CHAPTER XXI.

Roman Houses.

The houses of the Romans are supposed at first to have been nothing more than thatched cottages. After the city was burnt by the Gauls, it was rebuilt in a more solid and commodious manner; but the streets were very irregular.

In the time of Nero the city was set on fire, and more than two-thirds of it burnt to the ground. That tyrant himself is said to have been the author of this conflagration. He beheld it from the tower of Mæcenas, and being delighted, as he said, with the beauty of the flames, played the taking of Troy, dressed like an actor.

The city was then rebuilt with greater regularity and splendor—the streets were widened, the height of the houses was limited to seventy feet, and each house had a portico before it, fronting the street.
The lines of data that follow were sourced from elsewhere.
-- ==== Sys2Proof/Syntax.lean ====
section
/-!
DEFINITION. The instruction set: one constructor of `Instr` per row of spec/opcode_table.json. The first 227 rows are the
scalar, vector and command operations (05 R158-R160), with the operand fields their encodings carry. The other rows are the
steps that the part's hardware, firmware, host and fabric take (spec/95); their arguments name the agent and hold the data that
the world outside the package brings to the step.
-/
namespace Sys2Proof

/-- W of Table 5.12: the width of a scalar integer operation. -/
inductive IntW | w64 | w32 | w16 | w8
deriving DecidableEq, Repr

/-- T of Table 5.12: the parts of a scalar floating-point operation (Table 6.2). -/
inductive FpT | f64 | f32 | f32x2
deriving DecidableEq, Repr

/-- The second source of a scalar operation (R173): the selector b, or the immediate of the scalar-wide form. -/
inductive Opb
  | sel (b : BitVec 8)
  | imm (v : BitVec 32)
deriving DecidableEq, Repr

/-- ORD (R155). -/
inductive Ord | relaxed | acq | rel | ar
deriving DecidableEq, Repr

/-- KIND of AMO, AMOW and VAMO (R156). -/
inductive AmoKind | add | and | or | xor | min | max | minn | maxn | swap
deriving DecidableEq, Repr

/-- KIND of AMOF and VAMOF (R156). -/
inductive AmofKind | add | min | max
deriving DecidableEq, Repr

/-- Table 5.13. -/
inductive BCond | z | nz | lt | ge | gt | le
deriving DecidableEq, Repr

/-- FCOND (R157). -/
inductive FCond | eq | lt | le | un
deriving DecidableEq, Repr

/-- Table 5.14. -/
inductive VCond | eq | ne | lt | le | gt | ge | un | or
deriving DecidableEq, Repr

/-- The FP element types, et 4 to 7 (Table 5.7). -/
inductive FpE | f16 | bf16 | f32 | f64
deriving DecidableEq, Repr

/-- The operand that vb names, or the immediate of the vector-wide form (R153). -/
inductive VSrc
  | reg (vb : BitVec 5)
  | imm (v : BitVec 16)
deriving DecidableEq, Repr

/-- A register operand doubleword of a command (Table 10.3). -/
structure RegOp where
  reg : BitVec 6
  disp : BitVec 58
deriving DecidableEq, Repr

/-- The fields of a command's word 0 other than cop (Tables 5.5, 10.1). -/
structure CmdHdr where
  we : Bool
  wsem : BitVec 8
  wthr : BitVec 16
  se : Bool
  ssem : BitVec 8
  sinc : BitVec 8
  token : BitVec 6
  scope : BitVec 4
  x0 : Bool
  x1 : Bool
deriving DecidableEq, Repr

/-- A thread or running command (R380): a wave slot, a run-queue entry, a running command. -/
inductive Tid
  | wave (core slot : Nat)
  | fibre (core entry : Nat)
  | cmd (core num : Nat)
deriving DecidableEq, Repr

/-- The three management masters (R437). -/
inductive Master | host | board | fabric
deriving DecidableEq, Repr

/-- What a host access asks of a line (R425): to read it, to hold it shared, to own it. -/
inductive HostHold | none | shared | owned
deriving DecidableEq, Repr

/-- A host CXL.mem access to this package's HBM (R114, R425): `data` holds the bytes of a write. -/
structure HostReq where
  addr : Nat
  n : Nat
  data : Option (List Byte)
  hold : HostHold
deriving DecidableEq, Repr

/-- The function that an atomic applies (R216). -/
inductive AtomFn
  | amo (k : AmoKind) (x : Nat)
  | amof (k : AmofKind) (x : Nat)
  | cas (x y : Nat)
deriving DecidableEq, Repr

/-- What a stay packet carries (R428): a request of up to one line, or a reply. -/
inductive StayBody
  | read (tag addr n : Nat)
  | write (tag addr : Nat) (data : List Byte)
  | atomic (tag addr n : Nat) (f : List AtomFn)
  | reply (tag : Nat) (data : List Byte)
deriving DecidableEq, Repr

/-- A packet that reaches one of this package's stay ports (R429, R430). -/
structure StayPacket where
  src : Nat
  lane : Nat
  burst : Nat
  seq : Nat
  start : Bool
  body : StayBody
deriving DecidableEq, Repr

/-- A storage or link error, by the rows of Table 16.5; `fixed` is the Corrected column. -/
inductive StorageErr
  | hbm (line : Nat) (fixed : Bool)
  | slice (slice way line : Nat) (fixed : Bool)
  | tcm (core off : Nat) (fixed : Bool)
  | scratch (cluster off : Nat) (fixed : Bool)
  | cache (core line : Nat) (fixed : Bool)
  | treelet (core id : Nat) (fixed : Bool)
  /-- an entry of a micro-TLB, and of a cluster's TLB -/
  | tlb (core entry : Nat) (fixed : Bool)
  | clusterTlb (cluster entry : Nat) (fixed : Bool)
  | coreParity (core : Nat)
  | clusterParity (cluster : Nat)
  | link (retried : Bool)
  | stayLink (port : Nat) (retried : Bool)
deriving DecidableEq, Repr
Nero erected for himself a palace of extraordinary extent and magnificence. The enclosure extended from the Palatine to the Esquiline mount, which was more than a mile in breadth, and it was entirely surrounded with a spacious portico embellished with sculpture and statuary, among which stood a colossal statue of Nero himself, one hundred and twenty feet in height. The apartments were lined with marble, enriched with jasper, topaz, and other precious gems: the timber works and ceilings were inlaid with gold, ivory and mother of pearl.

This noble edifice, which from its magnificence obtained the appellation of the golden house, was destroyed by Vespasian as being too gorgeous for the residence even of a Roman emperor.

The lower floors of the houses of the great were, at this time, either inlaid marble or mosaic work. Every thing curious and valuable was used in ornament and furniture. The number of stories was generally two, with underground apartments. On the first, were the reception-rooms and bed-chamber; on the second, the dining-room and apartments of the women.

The Romans used portable furnaces in their rooms, on which account they had little use for chimneys, except for the kitchen.